Start of Material supplied

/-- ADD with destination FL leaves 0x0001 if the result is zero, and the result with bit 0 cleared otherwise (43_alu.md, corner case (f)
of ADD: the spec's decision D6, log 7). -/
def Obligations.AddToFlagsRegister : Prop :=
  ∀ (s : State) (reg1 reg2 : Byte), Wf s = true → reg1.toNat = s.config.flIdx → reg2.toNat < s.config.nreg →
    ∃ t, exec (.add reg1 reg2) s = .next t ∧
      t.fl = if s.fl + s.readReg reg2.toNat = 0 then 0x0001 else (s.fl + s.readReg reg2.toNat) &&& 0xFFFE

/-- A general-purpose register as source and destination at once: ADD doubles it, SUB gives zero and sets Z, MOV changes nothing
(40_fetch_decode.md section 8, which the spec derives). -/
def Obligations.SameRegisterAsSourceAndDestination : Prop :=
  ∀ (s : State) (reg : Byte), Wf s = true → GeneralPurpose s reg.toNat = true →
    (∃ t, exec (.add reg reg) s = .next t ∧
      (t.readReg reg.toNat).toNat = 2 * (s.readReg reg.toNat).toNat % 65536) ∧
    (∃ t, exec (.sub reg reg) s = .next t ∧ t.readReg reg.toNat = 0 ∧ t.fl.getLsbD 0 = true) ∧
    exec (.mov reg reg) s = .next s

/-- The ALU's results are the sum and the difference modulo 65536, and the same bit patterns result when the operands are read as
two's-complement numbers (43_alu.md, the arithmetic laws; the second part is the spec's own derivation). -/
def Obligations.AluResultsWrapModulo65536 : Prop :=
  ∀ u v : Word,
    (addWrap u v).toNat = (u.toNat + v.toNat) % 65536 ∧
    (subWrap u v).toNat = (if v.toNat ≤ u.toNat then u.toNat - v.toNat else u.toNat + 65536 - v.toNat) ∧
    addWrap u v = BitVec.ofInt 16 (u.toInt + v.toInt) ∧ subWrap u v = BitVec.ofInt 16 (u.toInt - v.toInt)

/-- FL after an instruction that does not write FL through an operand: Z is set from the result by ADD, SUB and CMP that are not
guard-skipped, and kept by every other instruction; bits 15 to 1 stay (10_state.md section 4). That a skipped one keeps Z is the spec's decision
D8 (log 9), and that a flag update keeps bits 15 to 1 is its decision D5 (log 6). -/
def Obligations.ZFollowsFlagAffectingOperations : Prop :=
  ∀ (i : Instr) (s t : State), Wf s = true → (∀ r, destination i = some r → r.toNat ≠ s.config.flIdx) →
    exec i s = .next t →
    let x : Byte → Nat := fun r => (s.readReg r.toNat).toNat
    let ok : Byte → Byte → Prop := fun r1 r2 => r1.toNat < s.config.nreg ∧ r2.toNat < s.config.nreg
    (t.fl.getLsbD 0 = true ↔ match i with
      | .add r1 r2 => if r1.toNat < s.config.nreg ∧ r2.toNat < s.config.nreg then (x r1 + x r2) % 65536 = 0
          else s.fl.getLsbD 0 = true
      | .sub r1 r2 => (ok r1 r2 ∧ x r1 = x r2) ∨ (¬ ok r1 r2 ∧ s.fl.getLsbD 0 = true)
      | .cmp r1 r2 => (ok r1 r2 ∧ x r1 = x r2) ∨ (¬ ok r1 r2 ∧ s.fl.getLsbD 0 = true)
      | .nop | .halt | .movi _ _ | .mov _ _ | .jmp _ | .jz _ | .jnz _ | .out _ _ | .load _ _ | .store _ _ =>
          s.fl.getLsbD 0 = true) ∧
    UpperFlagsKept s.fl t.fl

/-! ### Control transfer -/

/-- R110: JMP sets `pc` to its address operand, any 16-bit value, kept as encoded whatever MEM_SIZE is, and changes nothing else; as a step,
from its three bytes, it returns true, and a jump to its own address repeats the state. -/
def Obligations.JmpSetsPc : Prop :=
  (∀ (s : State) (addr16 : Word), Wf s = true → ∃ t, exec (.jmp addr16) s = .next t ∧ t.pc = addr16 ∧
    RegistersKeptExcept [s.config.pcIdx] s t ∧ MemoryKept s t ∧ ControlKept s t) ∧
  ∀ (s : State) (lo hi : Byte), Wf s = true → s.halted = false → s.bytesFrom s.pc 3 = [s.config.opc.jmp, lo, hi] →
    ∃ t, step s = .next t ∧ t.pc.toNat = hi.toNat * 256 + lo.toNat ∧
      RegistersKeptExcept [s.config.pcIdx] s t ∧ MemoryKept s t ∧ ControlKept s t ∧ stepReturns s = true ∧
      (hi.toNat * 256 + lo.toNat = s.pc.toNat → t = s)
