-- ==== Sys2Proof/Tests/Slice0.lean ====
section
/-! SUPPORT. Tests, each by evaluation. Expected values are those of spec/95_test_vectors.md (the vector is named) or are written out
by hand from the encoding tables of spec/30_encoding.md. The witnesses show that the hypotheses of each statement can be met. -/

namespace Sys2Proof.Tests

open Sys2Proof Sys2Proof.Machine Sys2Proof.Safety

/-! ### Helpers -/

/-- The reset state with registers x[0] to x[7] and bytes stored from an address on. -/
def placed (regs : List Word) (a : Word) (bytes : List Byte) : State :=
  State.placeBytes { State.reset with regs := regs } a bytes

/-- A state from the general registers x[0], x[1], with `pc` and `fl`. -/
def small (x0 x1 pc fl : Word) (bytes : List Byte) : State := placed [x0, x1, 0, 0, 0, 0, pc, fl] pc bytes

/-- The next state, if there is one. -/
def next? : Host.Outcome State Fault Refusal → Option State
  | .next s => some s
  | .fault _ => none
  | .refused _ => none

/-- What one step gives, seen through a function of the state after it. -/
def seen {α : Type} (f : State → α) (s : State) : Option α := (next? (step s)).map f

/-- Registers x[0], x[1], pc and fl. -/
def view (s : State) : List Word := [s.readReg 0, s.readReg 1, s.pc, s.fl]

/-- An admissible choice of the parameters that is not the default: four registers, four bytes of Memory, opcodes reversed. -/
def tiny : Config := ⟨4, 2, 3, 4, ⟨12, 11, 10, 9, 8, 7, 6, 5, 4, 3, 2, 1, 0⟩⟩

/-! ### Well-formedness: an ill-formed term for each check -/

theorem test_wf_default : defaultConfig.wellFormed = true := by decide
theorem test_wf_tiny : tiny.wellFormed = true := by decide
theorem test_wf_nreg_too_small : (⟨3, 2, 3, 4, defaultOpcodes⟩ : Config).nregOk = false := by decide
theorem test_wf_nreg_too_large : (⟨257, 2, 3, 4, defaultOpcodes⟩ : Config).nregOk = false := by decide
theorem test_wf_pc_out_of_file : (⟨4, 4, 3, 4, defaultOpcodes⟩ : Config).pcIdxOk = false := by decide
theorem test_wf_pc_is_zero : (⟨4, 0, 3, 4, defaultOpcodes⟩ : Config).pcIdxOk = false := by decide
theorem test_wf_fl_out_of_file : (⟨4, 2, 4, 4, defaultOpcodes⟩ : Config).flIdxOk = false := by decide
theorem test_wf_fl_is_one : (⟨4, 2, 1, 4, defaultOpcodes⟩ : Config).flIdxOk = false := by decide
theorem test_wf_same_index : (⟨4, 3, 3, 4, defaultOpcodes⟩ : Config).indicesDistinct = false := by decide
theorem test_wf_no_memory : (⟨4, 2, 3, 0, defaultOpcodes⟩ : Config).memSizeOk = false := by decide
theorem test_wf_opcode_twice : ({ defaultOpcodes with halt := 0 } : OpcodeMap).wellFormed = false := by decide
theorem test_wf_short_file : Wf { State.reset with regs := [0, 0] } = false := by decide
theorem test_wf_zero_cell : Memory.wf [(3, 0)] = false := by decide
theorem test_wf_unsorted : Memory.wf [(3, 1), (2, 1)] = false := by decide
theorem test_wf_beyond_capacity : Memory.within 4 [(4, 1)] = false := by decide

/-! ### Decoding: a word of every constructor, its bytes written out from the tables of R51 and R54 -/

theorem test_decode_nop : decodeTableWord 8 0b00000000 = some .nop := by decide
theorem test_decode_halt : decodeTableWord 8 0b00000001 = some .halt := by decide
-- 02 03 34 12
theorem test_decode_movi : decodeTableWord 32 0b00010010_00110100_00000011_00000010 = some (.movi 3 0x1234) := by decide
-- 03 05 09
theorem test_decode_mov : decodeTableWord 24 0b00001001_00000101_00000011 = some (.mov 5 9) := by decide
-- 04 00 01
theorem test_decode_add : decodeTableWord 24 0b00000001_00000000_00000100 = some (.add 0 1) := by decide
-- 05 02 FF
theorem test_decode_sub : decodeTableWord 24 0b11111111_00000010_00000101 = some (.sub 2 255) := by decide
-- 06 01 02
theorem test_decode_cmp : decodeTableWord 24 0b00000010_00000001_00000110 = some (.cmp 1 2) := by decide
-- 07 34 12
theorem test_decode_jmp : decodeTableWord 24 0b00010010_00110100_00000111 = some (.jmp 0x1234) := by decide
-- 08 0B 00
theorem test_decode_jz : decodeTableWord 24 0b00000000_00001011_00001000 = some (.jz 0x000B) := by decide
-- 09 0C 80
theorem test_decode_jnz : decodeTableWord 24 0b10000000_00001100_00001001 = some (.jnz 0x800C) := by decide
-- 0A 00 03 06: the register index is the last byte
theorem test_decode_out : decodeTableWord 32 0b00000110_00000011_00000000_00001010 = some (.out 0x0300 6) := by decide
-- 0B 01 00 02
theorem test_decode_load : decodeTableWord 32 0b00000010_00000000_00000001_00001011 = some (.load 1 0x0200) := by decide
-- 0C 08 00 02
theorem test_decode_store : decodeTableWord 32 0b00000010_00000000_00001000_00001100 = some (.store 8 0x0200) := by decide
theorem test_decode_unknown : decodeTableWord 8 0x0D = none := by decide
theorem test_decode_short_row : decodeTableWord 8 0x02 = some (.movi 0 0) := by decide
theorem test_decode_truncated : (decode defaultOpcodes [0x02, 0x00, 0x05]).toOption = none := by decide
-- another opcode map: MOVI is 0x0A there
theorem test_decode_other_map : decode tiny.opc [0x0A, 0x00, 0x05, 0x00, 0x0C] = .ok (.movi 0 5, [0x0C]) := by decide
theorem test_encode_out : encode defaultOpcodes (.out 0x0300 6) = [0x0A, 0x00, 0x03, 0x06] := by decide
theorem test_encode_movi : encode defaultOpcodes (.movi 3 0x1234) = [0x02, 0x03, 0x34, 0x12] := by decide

End of Material supplied

• Work task
Taking the material above, extract exactly and only the lines from the line with "-- 07 34 12" to the line with "-- 0A 00 03", inclusive of both.

• Solution to the problem
-- 07 34 12
theorem test_decode_jmp : decodeTableWord 24 0b00010010_00110100_00000111 = some (.jmp 0x1234) := by decide
-- 08 0B 00
theorem test_decode_jz : decodeTableWord 24 0b00000000_00001011_00001000 = some (.jz 0x000B) := by decide
-- 09 0C 80
theorem test_decode_jnz : decodeTableWord 24 0b10000000_00001100_00001001 = some (.jnz 0x800C) := by decide
-- 0A 00 03 06: the register index is the last byte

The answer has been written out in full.